Task prompt » Count the lines below that contain "order". Give only the number.

Data excerpts »
= Beginning of Section =
-- ==== Sys2Proof/Certificates/Slice0/Obligations.lean ====
section
/-! DEFINITION. The statements about the machine, for the provers. -/

open Sys2Proof Sys2Proof.Machine

/-- R142, R117, R135, R120: VALU.I32 and VALU.I32I complete for every word that R135 and R136 accept: the active lanes of v[D] take
the result of Table 07-4 on v[A] and v[B], or IMM32; every other register, mask, predicate and swarm, every byte of memory and
every other part of the state stay, and the swarm goes on to its next offset. -/
def Obligations.LaneIntegers : Prop :=
  ∀ (s : State) (cell : BitVec 10) (slot : BitVec 4) (g fn d a b c imm : Nat),
    let id := cell.toNat
    let k := slot.toNat
    let w := s.swarm id k
    (g < 8 → fn ≤ 20 → w.holds [d, a, b, c] = true → (17 ≤ fn → b = 0) → (fn ≠ 5 → c = 0) →
      s.stands id k (rWord 0x10 g fn d a b c) false false = true →
      ∃ t, exec (.valuI32 cell slot) s = .next t ∧
        WritesLanes s t id k g d fun i => intOp 32 fn (w.vreg a i) (w.vreg b i) (w.vreg c i)) ∧
    (g < 8 → fn ≤ 16 → fn ≠ 5 → w.holds [d, a] = true → imm < 2 ^ 32 →
      s.stands id k (iWord 0x11 g fn d a imm) false false = true →
      ∃ t, exec (.valuI32i cell slot) s = .next t ∧ WritesLanes s t id k g d fun i => intOp 32 fn (w.vreg a i) imm 0)

/-- R142, R120: UALU and UALUI complete for every word that R136 accepts: u[D] takes the 64-bit result of Table 07-4 on u[A] and
u[B], or IMM32 sign-extended; nothing else changes but the swarm's offset. -/
def Obligations.UniformIntegers : Prop :=
  ∀ (s : State) (cell : BitVec 10) (slot : BitVec 4) (fn d a b c imm : Nat),
    let id := cell.toNat
    let k := slot.toNat
    let w := s.swarm id k
    (fn ≤ 20 → d < 64 → a < 64 → b < 64 → c < 64 → (17 ≤ fn → b = 0) → (fn ≠ 5 → c = 0) →
      s.stands id k (rWord 0x20 0 fn d a b c) false false = true →
      ∃ t, exec (.ualu cell slot) s = .next t ∧ WritesUniform s t id k d (intOp 64 fn (w.ureg a) (w.ureg b) (w.ureg c))) ∧
    (fn ≤ 16 → fn ≠ 5 → d < 64 → a < 64 → imm < 2 ^ 32 → s.stands id k (iWord 0x21 0 fn d a imm) false false = true →
      ∃ t, exec (.ualui cell slot) s = .next t ∧
        WritesUniform s t id k d (intOp 64 fn (w.ureg a) ((BitVec.ofNat 32 imm).signExtend 64).toNat 0))

/-- R142, Table 07-4: at both widths, the operations 0 to 20 give sum, difference, low product, signed and unsigned high product,
multiply-add, AND, OR, XOR, AND NOT, the three shifts with counts at or above the width, signed and unsigned minimum and
maximum, absolute value, negation, leading zeros (the width for zero) and set bits, modulo the width. -/
def Obligations.IntegerOperations : Prop :=
  ∀ (n : Nat), n = 32 ∨ n = 64 → ∀ (a b c : BitVec n),
    intOp n 0 a.toNat b.toNat c.toNat = (a + b).toNat ∧
    intOp n 1 a.toNat b.toNat c.toNat = (a - b).toNat ∧
    intOp n 2 a.toNat b.toNat c.toNat = (a * b).toNat ∧
    intOp n 3 a.toNat b.toNat c.toNat = (BitVec.ofInt n (a.toInt * b.toInt / 2 ^ n)).toNat ∧
    intOp n 4 a.toNat b.toNat c.toNat = a.toNat * b.toNat / 2 ^ n ∧
    intOp n 5 a.toNat b.toNat c.toNat = (a * b + c).toNat ∧
    intOp n 6 a.toNat b.toNat c.toNat = (a &&& b).toNat ∧
    intOp n 7 a.toNat b.toNat c.toNat = (a ||| b).toNat ∧
    intOp n 8 a.toNat b.toNat c.toNat = (a ^^^ b).toNat ∧
    intOp n 9 a.toNat b.toNat c.toNat = (a &&& ~~~b).toNat ∧
    intOp n 10 a.toNat b.toNat c.toNat = (a <<< b.toNat).toNat ∧
    intOp n 11 a.toNat b.toNat c.toNat = (a >>> b.toNat).toNat ∧
    intOp n 12 a.toNat b.toNat c.toNat = (a.sshiftRight b.toNat).toNat ∧
    intOp n 13 a.toNat b.toNat c.toNat = (if a.toInt ≤ b.toInt then a else b).toNat ∧
    intOp n 14 a.toNat b.toNat c.toNat = (if a.toInt ≤ b.toInt then b else a).toNat ∧
    intOp n 15 a.toNat b.toNat c.toNat = min a.toNat b.toNat ∧
    intOp n 16 a.toNat b.toNat c.toNat = max a.toNat b.toNat ∧
    intOp n 17 a.toNat b.toNat c.toNat = (if a.toInt < 0 then -a else a).toNat ∧
    intOp n 18 a.toNat b.toNat c.toNat = (-a).toNat ∧
    (a = 0 → intOp n 19 a.toNat b.toNat c.toNat = n) ∧
    (a ≠ 0 → intOp n 19 a.toNat b.toNat c.toNat < n ∧
      2 ^ (n - 1 - intOp n 19 a.toNat b.toNat c.toNat) ≤ a.toNat ∧
      a.toNat < 2 ^ (n - intOp n 19 a.toNat b.toNat c.toNat)) ∧
    intOp n 20 a.toNat b.toNat c.toNat = ((List.range n).filter fun i => a.getLsbD i).length

/-- R143, R57, R58, R61: VALU.P32 and VALU.F32 complete for every listed FN: the active lanes of v[D] take the exact result rounded
once; a NaR operand of a POSIT32 operation gives NaR, a NaN operand of an FP32 operation the canonical NaN, and a zero FP32
result is +0. -/
def Obligations.LaneFloats : Prop :=
  (∀ (s : State) (cell : BitVec 10) (slot : BitVec 4) (g fn d a b c : Nat),
    let id := cell.toNat
    let k := slot.toNat
    let w := s.swarm id k
    g < 8 → fn ∈ [0, 1, 2, 3, 13, 14, 17, 18] → w.holds [d, a, b, c] = true → (17 ≤ fn → b = 0) → (fn ≠ 3 → c = 0) →
    (s.stands id k (rWord 0x12 g fn d a b c) false false = true →
      ∃ t, exec (.valuP32 cell slot) s = .next t ∧
        WritesLanes s t id k g d fun i => (encode .posit32 0 (floatVal fn (positDec 32 (w.vreg a i)) (positDec 32 (w.vreg b i))
          (positDec 32 (w.vreg c i)))).out) ∧
    (s.stands id k (rWord 0x13 g fn d a b c) false false = true →
      ∃ t, exec (.valuF32 cell slot) s = .next t ∧
        WritesLanes s t id k g d fun i => (encode .fp32 0 (floatVal fn (ieeeDec .fp32 (w.vreg a i)) (ieeeDec .fp32 (w.vreg b i))
          (ieeeDec .fp32 (w.vreg c i)))).out)) ∧
  (∀ fn a b c, (fn ∈ [0, 1, 2, 3, 13, 14] ∧ (a % 2 ^ 32 = 2 ^ 31 ∨ b % 2 ^ 32 = 2 ^ 31)) ∨ (fn = 3 ∧ c % 2 ^ 32 = 2 ^ 31) ∨
      (fn ∈ [17, 18] ∧ a % 2 ^ 32 = 2 ^ 31) → floatOp .posit32 fn a b c = 2 ^ 31) ∧
  (∀ fn a b c, let nan := fun x : Nat => bits x 23 8 = 255 ∧ x % 2 ^ 23 ≠ 0
    (fn ∈ [0, 1, 2, 3, 13, 14] ∧ (nan a ∨ nan b)) ∨ (fn = 3 ∧ nan c) ∨ (fn ∈ [17, 18] ∧ nan a) →
      floatOp .fp32 fn a b c = 0x7FC00000) ∧
  (∀ fn a b c, floatOp .fp32 fn a b c ≠ 2 ^ 31)

/-- R144: VCMP and VCMPI set the bits of p[D] in the active lanes to the outcome of COND and keep the bits of the others; UCMP and
UCMPI write up[D]; nothing else changes but the swarm's offset. COND 0 to 5 are EQ, NE, LT, LE, GT and GE of the signed order
(TYPE 0 and POSIT32) or the unsigned order (TYPE 1); an FP32 NaN gives false for every COND except NE, and −0 equals +0. -/
def Obligations.Compares : Prop :=
  (∀ (s : State) (cell : BitVec 10) (slot : BitVec 4) (g ty cond d a b imm : Nat),
     let id := cell.toNat
     let k := slot.toNat
     let w := s.swarm id k
     g < 8 → ty < 4 → cond ≤ 5 → d < 8 → imm < 2 ^ 32 →
     (w.holds [a, b] = true → s.stands id k (rWord 0x14 g (8 * ty + cond) d a b 0) false false = true →
       ∃ t, exec (.vcmp cell slot) s = .next t ∧ WritesMask s t id k d fun i =>
         if bitAt (w.preg g) i then cmpOp ty cond 32 (w.vreg a i) (w.vreg b i) else bitAt (w.preg d) i) ∧
     (w.holds [a] = true → s.stands id k (iWord 0x15 g (8 * ty + cond) d a imm) false false = true →
       ∃ t, exec (.vcmpi cell slot) s = .next t ∧ WritesMask s t id k d fun i =>
         if bitAt (w.preg g) i then cmpOp ty cond 32 (w.vreg a i) imm else bitAt (w.preg d) i) ∧
     (ty < 2 → d < 4 → a < 64 → b < 64 → s.stands id k (rWord 0x22 0 (8 * ty + cond) d a b 0) false false = true →
       ∃ t, exec (.ucmp cell slot) s = .next t ∧ WritesPred s t id k d (cmpOp ty cond 64 (w.ureg a) (w.ureg b))) ∧
     (ty < 2 → d < 4 → a < 64 → s.stands id k (iWord 0x23 0 (8 * ty + cond) d a imm) false false = true →
       ∃ t, exec (.ucmpi cell slot) s = .next t ∧
         WritesPred s t id k d (cmpOp ty cond 64 (w.ureg a) ((BitVec.ofNat 32 imm).signExtend 64).toNat))) ∧
  (∀ (n : Nat), n = 32 ∨ n = 64 → ∀ (a b : BitVec n),
    (∀ ty, ty = 0 ∨ ty = 2 →
      cmpOp ty 0 n a.toNat b.toNat = (a == b) ∧ cmpOp ty 1 n a.toNat b.toNat = (a != b) ∧
      cmpOp ty 2 n a.toNat b.toNat = a.slt b ∧ cmpOp ty 3 n a.toNat b.toNat = a.sle b ∧
      cmpOp ty 4 n a.toNat b.toNat = b.slt a ∧ cmpOp ty 5 n a.toNat b.toNat = b.sle a) ∧
    cmpOp 1 0 n a.toNat b.toNat = (a == b) ∧ cmpOp 1 1 n a.toNat b.toNat = (a != b) ∧
    cmpOp 1 2 n a.toNat b.toNat = a.ult b ∧ cmpOp 1 3 n a.toNat b.toNat = a.ule b ∧
    cmpOp 1 4 n a.toNat b.toNat = b.ult a ∧ cmpOp 1 5 n a.toNat b.toNat = b.ule a) ∧
  (∀ a b cond, let nan := fun x : Nat => bits x 23 8 = 255 ∧ x % 2 ^ 23 ≠ 0
    cond ≤ 5 → (nan a ∨ nan b) → cmpOp 3 cond 32 a b = (cond == 1)) ∧
  cmpOp 3 0 32 (2 ^ 31) 0 = true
= End of Section =
Response below » 2